LINGKUNGAN: Forum Situdam Barugbug mendesak agar pemerintah menindak tegas sejumlah perusahaan yang telah mencemari sungai. USEP SAEPULOH/PASUNDAN EKSPRES

KARAWANG-Aktivis lingkungan di Kabupaten Karawang, yang tergabung dalam Forum Situdam Barugbug mendesak agar pemerintah menindak tegas sejumlah perusahaan yang telah mencemari sungai Ciherang dan sungai Cilamaya.

“Kami sudah mengantongi nama-nama perusahaan yang diduga kuat mencemari sungai Ciherang, sungai Cilamaya dan Bendungan Barugbug,” ujar juru bicara Forum Situdam Barugbug, Deni Pranta.

Dikatakan, perusahaan-perusahaan yang diduga melakukan pencemaran dua sungai tersebut berlokasi di wilayah Kabupaten Purwakarta dan Kabupaten Subang.

Umumnya perusahaan yang melakukan pencemaran sungai Ciherang dan sungai Cilamaya itu ialah perusahaan yang memproduksi kertas dan sejenisnya.

Menurutnya, air sungai Ciherang dan sungai Cilamaya mengalir di antara tiga wilayah, yakni Purwakarta, Subang dan Karawang.
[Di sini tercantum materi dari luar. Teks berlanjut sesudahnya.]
-- ==== Sys2Proof/Machine/Memory.lean ====
section
/-! DEFINITION. On-chip memory: accesses through the alias windows, BAR2 and BAR4, retention, scrub and BIST (chapter
"On-chip memory banks", R416, R417). -/
namespace Sys2Proof.Machine

/-! Accesses. -/

/-- A host access of `k` bytes, at least one, through BAR2 (R416): `data` is none for a read. An access that crosses a 64-byte boundary,
as every one longer than 64 bytes does, is refused before any other check. A read returns an uncorrectable word as the bank does
(R394). -/
def State.bar2 (s : State) (a k : Nat) (data : Option (List Nat)) : State :=
  let a := a % 0x1000000
  let k := max 1 k
  let crosses := decide (a / 64 ≠ (a + k - 1) / 64)
  match data with
  | none =>
    if crosses then s.emit .abort
    else
      match s.busRead 2 a k with
      | (some bs, s) => (s.chipMeet a k).2.emit (.read (ofLe bs))
      | (none, s) => s.emit .abort
  | some bs =>
    if crosses then s else (s.busWrite 2 a ((bs ++ List.replicate k 0).take k)).2

/-- The DRAM size in bytes (R1, R348). -/
def State.dramSize (s : State) : Nat := s.part.dramGib * 2 ^ 30

/-- A host access through BAR4 (R417): `data` is none for a read of `k` bytes. One that reaches at or beyond the DRAM size is refused as
such even in self-refresh: DESIGN CHOICE, log entry 81. -/
def State.bar4 (s : State) (j k : Nat) (data : Option (List Nat)) : State :=
  let a := s.fld R.SYS_HOST_AP F.SYS_HOST_AP_BASE_GIB * 2 ^ 30 + j % 2 ^ 32
  match data with
  | none =>
    if s.dramSize < a + k then s.emit .unsupported
    else if s.dramSr then s.emit .abort
    else
      let s := match s.dramFaulty a k with
        | some w => s.eccUncorr 6 w
        | none => s
      s.emit (.read (memReadN s.dram a k))
  | some bs => if s.dramSr ∨ s.dramSize < a + bs.length then s else s.dramWrite a bs

/-! Retention (R396 to R398, R407). -/

/-- MEM_RET written (R396 to R398): a bit set takes its part out of access, a bit cleared starts its wake; L_OFF loses the
staged lines with Bank L. -/
def State.memRet (s : State) (v : Nat) : State :=
  let old := s.getN R.MEM_RET % 32
  let s := s.setFld R.MEM_RET ⟨0, 5⟩ v
  let rise := (List.range 5).filter (fun j => bits v j 1 = 1 ∧ bits old j 1 = 0)
  let fall := (List.range 4).filter (fun j => bits v j 1 = 0 ∧ bits old j 1 = 1)
  let s := s.forEach rise (fun s j =>
    { s.setBit R.MEM_RET ⟨16 + j, 1⟩ false with bankWake := s.bankWake.filter (·.1 ≠ j) })
  let s := s.forEach fall (fun s j => { s with bankWake := (j, s.now + 40000) :: s.bankWake })
  let s := if rise.contains 4 then
      { s.setBit R.MEM_STAT F.MEM_STAT_L_INIT false with
        chip := s.chip.filter (fun c => c.1 < bankL ∨ bankL + 0x400000 ≤ c.1)
        rows := cellMap (fun _ => {}) s.rows (fun r => { r with staged := [], cursor := min r.cursor r.undecided }) }
    else s
  if bits v 4 1 = 0 ∧ bits old 4 1 = 1 then s.setBit R.MEM_STAT F.MEM_STAT_L_INIT true else s

/-- The bits of MEM_RET that `mask` names, of those `own` allows, set or cleared. -/
def State.memRetBits (s : State) (own mask : Nat) (on : Bool) : State :=
  let old := s.getN R.MEM_RET % 32
  let k := mask &&& own
  s.memRet (if on then old ||| k else old - (old &&& k))

/-- A bank becomes accessible (R397, R407): after power-up, or 20 µs after its retention bit was cleared. -/
def State.bankAwake (s : State) (j : Nat) : State :=
  if 4 ≤ j ∨ bits (s.getN R.MEM_RET) j 1 = 1 then s
  else
    let s := match s.bankWake.find? (·.1 = j) with
      | some x => s.advTo x.2
      | none => s
    { s.setBit R.MEM_RET ⟨16 + j, 1⟩ true with bankWake := s.bankWake.filter (·.1 ≠ j) }

/-- Bank L is written with 0 and accessible (R398, R407). -/
def State.lInitDone (s : State) : State :=
  if bits (s.getN R.MEM_RET) 4 1 = 1 then s
  else (s.setBit R.MEM_STAT F.MEM_STAT_L_INIT false).setBit R.MEM_RET ⟨20, 1⟩ true

/-! Scrub (R400, R401). -/

def State.scrubAt (s : State) (b : Nat) : Scrub := cellGet (fun _ => {}) s.scrub b

/-- The scrub of bank `b`, 6 for DRAM, takes a window of `words` words at word address `at_`, and the windows of a pass number `wins`
(R400, R401): the first window of a pass waits for `period` DT after the pass before it began. `corr` words are corrected, and the
`uncorr`-th word of the window is uncorrectable. -/
def State.scrubWindow (s : State) (b at_ words wins period corr : Nat) (uncorr : Option Nat) : State :=
  let x := s.scrubAt b
  let s := if x.win = 0 then s.advTo ((x.began.map (· + period)).getD 0) else s
  let x := if x.win = 0 then { x with began := some s.now } else x
  let s := { s with scrub := cellPut (fun _ => {}) s.scrub b [{ x with win := (x.win + 1) % max 1 wins }] }
  let s := s.eccCorr b (min corr words)
  match uncorr with
  | none => s
  | some w => s.eccUncorr b (at_ + w % words)

/-- How many 4 KiB windows at the start of bank `b` are accessible, retained or off ones left out (R396, R400). -/
def State.scrubWins (s : State) (b : Nat) : Nat :=
  if s.awake b ((bankSpan b).1 + (bankSpan b).2 - 1) then (bankSpan b).2 / 4096 else if b = 0 then 64 else 0

/-- The next window of bank `b` scrubbed (R400), in address order. A corrected word is written back in the same step, so that no
write lands between. -/
def State.sramScrub (s : State) (b corr : Nat) (uncorr : Option Nat) : State :=
  let k := s.scrubWins b
  if !s.bit R.MEM_SCRUB_CFG F.MEM_SCRUB_CFG_EN ∨ 6 ≤ b ∨ k = 0 then s
  else
    let s := if k ≤ (s.scrubAt b).win then { s with scrub := cellPut (fun _ => {}) s.scrub b [{ s.scrubAt b with win := 0 }] } else s
    s.scrubWindow b ((s.scrubAt b).win * 512) 512 k
      (max 1 (s.fld R.MEM_SCRUB_CFG F.MEM_SCRUB_CFG_SRAM_PERIOD) * 2000000000) corr uncorr

/-- The next 4 KiB of DRAM scrubbed (R395, R401); in self-refresh the pass stands still. -/
def State.dramScrub (s : State) (corr : Nat) (uncorr : Option Nat) : State :=
  if !s.bit R.MEM_DRAM_SCRUB F.MEM_DRAM_SCRUB_EN ∨ s.dramSr then s
  else
    s.scrubWindow 6 ((s.scrubAt 6).win * 512) 512 (s.dramSize / 4096)
      (max 1 (s.fld R.MEM_DRAM_SCRUB F.MEM_DRAM_SCRUB_DRAM_PERIOD) * 7200000000000) corr uncorr

/-! Memory BIST (R402 to R404, R410). -/

/-- The order in which banks are tested (R403). -/
def bistOrder : List Nat := [5, 3, 0, 4, 1, 2]

/-- The windows of bank `b`. -/
def bistWindows (b : Nat) : Nat := (bankSpan b).2 / 4096

/-- The place of the next window to test, from place `i` of the order on, among the banks selected. -/
def bistNext (sel : Nat) : Nat → Nat → Option Nat
  | 0, _ => none
  | k + 1, i => if bits sel (bistOrder.getD i 0) 1 = 1 then some i else bistNext sel k (i + 1)

/-- The run stands before place `i` of the order: it ends where no bank is left. -/
def State.bistFrom (s : State) (i : Nat) : State :=
  match bistNext (s.fld R.MEM_BIST_CTL F.MEM_BIST_CTL_BANKS) (6 - i) i with
  | some j => { s with bist := some (j, 0) }
  | none =>
    { (s.setBit R.MEM_BIST_STAT F.MEM_BIST_STAT_BUSY false).setBit R.MEM_BIST_STAT F.MEM_BIST_STAT_DONE true with
      bist := none }

/-- A run starts (R410). -/
def State.bistGo (s : State) : State :=
  if s.bit R.MEM_BIST_STAT F.MEM_BIST_STAT_BUSY then s
  else (s.setBit R.MEM_BIST_STAT F.MEM_BIST_STAT_BUSY true).bistFrom 0

/-- A run ends after restoring the borrowed window (R410). -/
def State.bistAbort (s : State) : State :=
  { s.setBit R.MEM_BIST_STAT F.MEM_BIST_STAT_BUSY false with bist := none }

/-- Whether the engine may take a window of bank `b` now (R403). -/
def State.bistMay (s : State) (b : Nat) : Bool :=
  let inTick := decide (s.fld R.SYS_TICK_STAT F.SYS_TICK_STAT_LAST_DONE ≤ s.now % 8000) && decide (s.now % 8000 + 1600 ≤ 8000)
  let quiet := s.rows.all (fun r => r.2.queue.all (fun e =>
    decide (s.now + 32000 < e.ts) || decide (e.ts < s.now)))
  let still := s.ports.all (fun p => p.2.laneFree.all (fun t => decide (t ≤ s.now)))
  s.awake b ((bankSpan b).1 + (bankSpan b).2 - 1) &&
    (match b with
    | 5 => s.flush.isNone || s.mode = .config || s.mode = .idle
    | 4 => inTick && s.bistTick ≠ some (s.now / 8000)
    | 1 | 2 => (s.mode = .config || s.mode = .idle) && inTick && quiet && still
    | _ => true)

/-- The engine's next window (R402): tested and restored, `fail` a word that failed its march, or ended by a foreground
access and to be restarted. -/
def State.bistWindow (s : State) (fail aborted : Bool) : State :=
  match s.bist with
  | none => s
  | some (i, w) =>
    let b := bistOrder.getD i 0
    if !s.bistMay b then s
    else
    let s := if b = 4 then { s with bistTick := some (s.now / 8000) } else s
    if aborted then s.bump R.MEM_BIST_STAT F.MEM_BIST_STAT_RESTARTS
    else
      let s := if fail then s.setBit R.MEM_BIST_STAT ⟨b, 1⟩ true else s
      if w + 1 < bistWindows b then { s with bist := some (i, w + 1) } else s.bistFrom (i + 1)

/-! Regions at BOOT (R389). -/

/-- A region written: the enable, the permissions and the range. -/
def State.putRegion (s : State) (m r lo hi : Nat) (rd wr : Bool) : State :=
  let v := 1 + (if rd then 2 else 0) + (if wr then 4 else 0) + lo / 256 * 256
  (s.setN (R.MEM_RGN_BASE m r) v).setN (R.MEM_RGN_LIM m r) (hi / 256 * 256)

/-- The regions of R389. -/
def State.bootRegions (s : State) : State :=
  let s := s.putRegion 0 0 0x0400000 0x0FFFFFF true true
  let s := s.putRegion 1 0 0x0100000 0x01FFFFF true true
  let s := s.putRegion 1 1 0x0C00000 0x0DFFFFF true true
  let s := s.putRegion 1 2 0x0F00000 0x0FFFFFF true false
  let s := s.putRegion 2 0 0x0400000 0x0FFFFFF true false
  let s := s.putRegion 3 0 0x0480000 0x049FFFF true true
  let s := s.putRegion 3 1 0x0700000 0x077FFFF true true
  s.putRegion 3 2 0x0784000 0x0787FFF false true

/-- W of the BAR2 region, set while a DIAG_UNLOCK session is open (R389). -/
def State.diagRegion (s : State) (on : Bool) : State := s.setBit (R.MEM_RGN_BASE 2 0) F.MEM_RGN_BASE_W on

end Sys2Proof.Machine
end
Air yang mengalir di dua sungai tersebut bermuara di Bendungan Barugbug.

BACA JUGA:  Laporkan Pencemaran ke Kementerian Lingkungan Hidup

Dilihat dari fungsinya, air dari dua sungai itu diproyeksikan untuk mengairi areal sawah seluas sekitar 2.926 hektare. Tapi saat ini kondisi airnya tercemar limbah industri.

Saat kemarau, air sungai Ciherang dan sungai Cilamaya berwarna hitam pekat dan menimbulkan bau tak sedap. Kondisi itu sudah berlangsung lama, tanpa ada penanganan dari pemerintah daerah setempat.